Scheenbeschermer
Een scheenbeschermer (ook wel "scheenlappen" genoemd in Vlaanderen) wordt bij meerdere sporten gebruikt om de scheenbenen van spelers te beschermen. Scheenbeschermers voorkomen blessures aan het kwetsbare scheenbeen. Scheenbeschermers worden van verschillende materialen gemaakt: glasvezel, schuimrubber, polyurethaan en plastic. In de oudheid werden scheenplaten gebruikt om de schenen te beschermen in gevechten. In enkele sporten wordt in de scheenbeschermers ook een hard stuk ter bescherming van de enkels gebruikt, dit is onder andere het geval in het voetbal.
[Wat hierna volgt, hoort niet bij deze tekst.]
/-- R220, R221, R252, R264: the scratchpad. STS stores the lanes' bytes in ascending lane order, so that a byte that several lanes cover
is the highest lane's, and changes no other byte of any scratchpad; LDS takes each lane's bytes as they are at issue; ATOMS on lanes that
touch different words replaces each word by the op's result and holds the old word for the return. -/
def Obligations.Scratchpad : Prop := ∀ s p q, Issues s p q → ∀ d o g l, d < 128 → o < 128 → g < 32 → l < 16 →
  (∀ sz n, (sz, n) ∈ [(0, 1), (2, 2), (4, 4), (5, 8), (6, 16)] → d + (n + 3) / 4 ≤ 128 → ScratchMaps s q g o n →
    ∃ t, exec (.sts d o g sz) s = .next t ∧ PathBecomes s t p (q.past 1) ∧
      { t with scratch := s.scratch, poison := s.poison, paths := s.paths } = s ∧
      ∀ w (b : Nat), b < 2 ^ 18 →
        ((∀ j, j < 32 → hasBit (active q) j = true →
            ¬ (w = wgIdOf s q ∧ scratchPlace s q g o j ≤ b ∧ b < scratchPlace s q g o j + n)) →
          scratchByte t w b = scratchByte s w b) ∧
        (∀ j, j < 32 → hasBit (active q) j = true → w = wgIdOf s q → scratchPlace s q g o j ≤ b → b < scratchPlace s q g o j + n →
          (∀ j', j < j' → j' < 32 → hasBit (active q) j' = true →
            ¬ (scratchPlace s q g o j' ≤ b ∧ b < scratchPlace s q g o j' + n)) →
          ∀ i, (b : Int) = scratchPlace s q g o j + (i : Nat) →
            scratchByte t w b = (vWord s q j (d + i / 4)).toNat / 256 ^ (i % 4) % 256)) ∧
  (∀ sz n, (sz, n) ∈ [(0, 1), (1, 1), (2, 2), (3, 2), (4, 4), (5, 8), (6, 16)] → ScratchMaps s q g o n →
    (∀ u, ErrorPlace.scratch (wgIdOf s q) u ∉ s.poison) →
    ∃ t x, exec (.lds d o g l sz) s = .next t ∧ PathBecomes s t p (q.past 1) ∧
      { t with ops := s.ops, fresh := s.fresh, paths := s.paths } = s ∧ aGet s.fresh t.ops = some x ∧ x.kind = .load ∧ x.left = 0 ∧
      x.instr = .lds d o g l sz ∧ x.gang = q.gang ∧ x.accesses.map (·.lane) = lanesOf (active q) ∧
      ∀ a ∈ x.accesses, ∀ i, i < n →
        a.value / 256 ^ i % 256 = scratchByte s (wgIdOf s q) ((scratchPlace s q g o a.lane).toNat + i) ∧ a.value < 256 ^ n) ∧
  (∀ b c r op, b < 128 → c < 128 → r < 4 → op < 10 → (r ≠ 0 → releaseReady s q.gang q.lanes 0 = true) →
    (r ≠ 1 → loadsReady s q.gang q.lanes = true) → ScratchMaps s q g o 4 →
    (∀ u, ErrorPlace.scratch (wgIdOf s q) u ∉ s.poison) →
    (∀ j j', j < 32 → j' < 32 → hasBit (active q) j = true → hasBit (active q) j' = true → j ≠ j' →
      scratchPlace s q g o j ≠ scratchPlace s q g o j') →
    ∃ t x, exec (.atoms d o g l 0 c b r op) s = .next t ∧ PathBecomes s t p (q.past 2) ∧ SameRegisters s t ∧ t.mem = s.mem ∧
      aGet s.fresh t.ops = some x ∧ x.kind = .load ∧ x.left = 0 ∧ x.gang = q.gang ∧ x.accesses.map (·.lane) = lanesOf (active q) ∧
      (∀ a ∈ x.accesses, a.value = scratchRead s (wgIdOf s q) (scratchPlace s q g o a.lane).toNat 4 ∧
        scratchRead t (wgIdOf s q) (scratchPlace s q g o a.lane).toNat 4 =
          (atomNew op a.value (vWord s q a.lane b).toNat (vWord s q a.lane c).toNat).1 % 2 ^ 32) ∧
      ∀ w (e : Nat), e < 2 ^ 18 → (∀ j, j < 32 → hasBit (active q) j = true →
          ¬ (w = wgIdOf s q ∧ scratchPlace s q g o j ≤ e ∧ e < scratchPlace s q g o j + 4)) → scratchByte t w e = scratchByte s w e)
- bij honkbal draagt een speler enkel één scheen/enkel-beschermer tijdens de slagbeurt om het been wat naar de werper toe is gekeerd. Bij een linkshandige speler is dat het rechterbeen, bij een rechtshandige speler het linkerbeen. Ook de tweede honkman draagt soms twee scheenbeschermers tegen de "evil slidings" van een aanrennende slagman.
- bij softbal draagt een speler twee scheenbeschermers tijdens de slagbeurt. De tweede honkman of honkvrouw draagt soms twee scheenbeschermers tegen de "evil slidings" van een aanrennende slagman/slagvrouw.
- bij hockey en voetbal dragen alle veldspelers twee scheenbeschermers. Bij voetbal de keeper ook, maar bij hockey draagt de keeper legguards.
- bij cricket dragen de slagmannen scheenbeschermers.